Up-regulation of Mitochondrial Uncoupling Protein-2 by the AMP-activated Protein Kinase in Endothelial Cells Attenuates Oxidative Stress in Diabetes

Abstract

Objective. Recent evidence suggests that the AMP-activated protein kinase (AMPK) is an important therapeutic target for diabetes. The present study was conducted to determine how AMPK activation suppressed tyrosine nitration of prostacyclin synthase (PGIS) in diabetes.

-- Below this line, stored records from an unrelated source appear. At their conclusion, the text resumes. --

-- ==== Sys2Proof/Laws/State.lean ====
section
/-!
SUPPORT. One lemma per field per named update of the state, so that no proof unfolds a record update.
-/
namespace Sys2Proof.Machine

section
variable (s : State)

/-! ### `emit` -/

@[simp] theorem emit_cfg (p : Prim) : (s.emit p).cfg = s.cfg := rfl
@[simp] theorem emit_mode (p : Prim) : (s.emit p).mode = s.mode := rfl
@[simp] theorem emit_cs (p : Prim) : (s.emit p).cs = s.cs := rfl
@[simp] theorem emit_dcs (p : Prim) : (s.emit p).dcs = s.dcs := rfl
@[simp] theorem emit_rst (p : Prim) : (s.emit p).rst = s.rst := rfl
@[simp] theorem emit_busOwned (p : Prim) : (s.emit p).busOwned = s.busOwned := rfl
@[simp] theorem emit_busClk (p : Prim) : (s.emit p).busClk = s.busClk := rfl
@[simp] theorem emit_fault (p : Prim) : (s.emit p).fault = s.fault := rfl
@[simp] theorem emit_initOk (p : Prim) : (s.emit p).initOk = s.initOk := rfl
@[simp] theorem emit_stFail1 (p : Prim) : (s.emit p).stFail1 = s.stFail1 := rfl
@[simp] theorem emit_stFail2 (p : Prim) : (s.emit p).stFail2 = s.stFail2 := rfl
@[simp] theorem emit_volume (p : Prim) : (s.emit p).volume = s.volume := rfl
@[simp] theorem emit_balance (p : Prim) : (s.emit p).balance = s.balance := rfl
@[simp] theorem emit_endFill (p : Prim) : (s.emit p).endFill = s.endFill := rfl
@[simp] theorem emit_version (p : Prim) : (s.emit p).version = s.version := rfl
@[simp] theorem emit_family (p : Prim) : (s.emit p).family = s.family := rfl
@[simp] theorem emit_chMult (p : Prim) : (s.emit p).chMult = s.chMult := rfl
@[simp] theorem emit_bassF (p : Prim) : (s.emit p).bassF = s.bassF := rfl
@[simp] theorem emit_bassA (p : Prim) : (s.emit p).bassA = s.bassA := rfl
@[simp] theorem emit_trebF (p : Prim) : (s.emit p).trebF = s.trebF := rfl
@[simp] theorem emit_trebA (p : Prim) : (s.emit p).trebA = s.trebA := rfl
@[simp] theorem emit_recRate (p : Prim) : (s.emit p).recRate = s.recRate := rfl
@[simp] theorem emit_recCh (p : Prim) : (s.emit p).recCh = s.recCh := rfl
@[simp] theorem emit_recGain (p : Prim) : (s.emit p).recGain = s.recGain := rfl
@[simp] theorem emit_recAgc (p : Prim) : (s.emit p).recAgc = s.recAgc := rfl
@[simp] theorem emit_recSrc (p : Prim) : (s.emit p).recSrc = s.recSrc := rfl
@[simp] theorem emit_recKeepHdr (p : Prim) : (s.emit p).recKeepHdr = s.recKeepHdr := rfl
@[simp] theorem emit_recAchieved (p : Prim) : (s.emit p).recAchieved = s.recAchieved := rfl
@[simp] theorem emit_pIdx (p : Prim) : (s.emit p).pIdx = s.pIdx := rfl
@[simp] theorem emit_pLen (p : Prim) : (s.emit p).pLen = s.pLen := rfl
@[simp] theorem emit_pAddr (p : Prim) : (s.emit p).pAddr = s.pAddr := rfl
@[simp] theorem emit_pCnt (p : Prim) : (s.emit p).pCnt = s.pCnt := rfl
@[simp] theorem emit_pVal (p : Prim) : (s.emit p).pVal = s.pVal := rfl
@[simp] theorem emit_sPos (p : Prim) : (s.emit p).sPos = s.sPos := rfl
@[simp] theorem emit_sRem (p : Prim) : (s.emit p).sRem = s.sRem := rfl
@[simp] theorem emit_bestDiff (p : Prim) : (s.emit p).bestDiff = s.bestDiff := rfl
@[simp] theorem emit_bestK (p : Prim) : (s.emit p).bestK = s.bestK := rfl
@[simp] theorem emit_bestDiv (p : Prim) : (s.emit p).bestDiv = s.bestDiv := rfl
@[simp] theorem emit_bestFound (p : Prim) : (s.emit p).bestFound = s.bestFound := rfl
@[simp] theorem emit_buf (p : Prim) : (s.emit p).buf = s.buf := rfl
@[simp] theorem emit_trace (p : Prim) : (s.emit p).trace = s.trace ++ [s.event p] := rfl
@[simp] theorem emit_result (p : Prim) : (s.emit p).result = s.result := rfl
@[simp] theorem emit_waiting (p : Prim) : (s.emit p).waiting = s.waiting := rfl
@[simp] theorem emit_pending (p : Prim) : (s.emit p).pending = s.pending := rfl
@[simp] theorem emit_env (p : Prim) : (s.emit p).env = s.env := rfl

Research Design and Methods. Confluent human umbilical vein endothelial cells or mice were treated with 5-amino-4-imidazole carboxamide riboside (AICAR) for the detection of AMPK phosphorylation and the expression of mitochondrial uncoupling protein (UCP)-2.

Results. Exposure of HUVECs to high glucose (30 mM, HG) increased superoxide anions (O₂^.−) and PGIS nitration. In addition, overexpression of constitutively active AMPK (Ad-CA-AMPK) or the addition of AICAR, reduced both O₂^.− and PGIS nitration caused by HG, whereas adenoviral overexpression of dominant negative AMPK mutants (Ad-DN-AMPK) enhanced the latter effects of HG. Exposure of HUVECs to either AICAR or metformin caused AMPK-dependent up-regulation of both UCP-2 mRNA and UCP-2 protein. Furthermore, over-expression of UCP-2 significantly ablated both O₂^.− and PGIS nitration triggered by HG. Further, overexpression of Ad-CA-AMPK increased, whereas overexpression of Ad-DN-AMPK inhibited AICAR-induced phosphorylation of p38 kinase at Thr180/tyr 182. Inhibition of p38 kinase with SB239063, which had no effect on AICAR-induced AMPK-Thr172 phosphorylation, dose-dependently suppressed AICAR-induced up-regulation of UCP-2, suggesting that AMPK lies upstream of p38 kinase. Finally, AICAR markedly increased UCP-2 expression and reduced both O₂^.− and PGIS nitration in diabetic wild type mice but not in their AMPK α2 deficient counterparts in vivo.

Conclusion. We conclude that AMPK activation increases UCP-2 resulting in the inhibition of both O₂^.− and PGIS nitration in diabetes.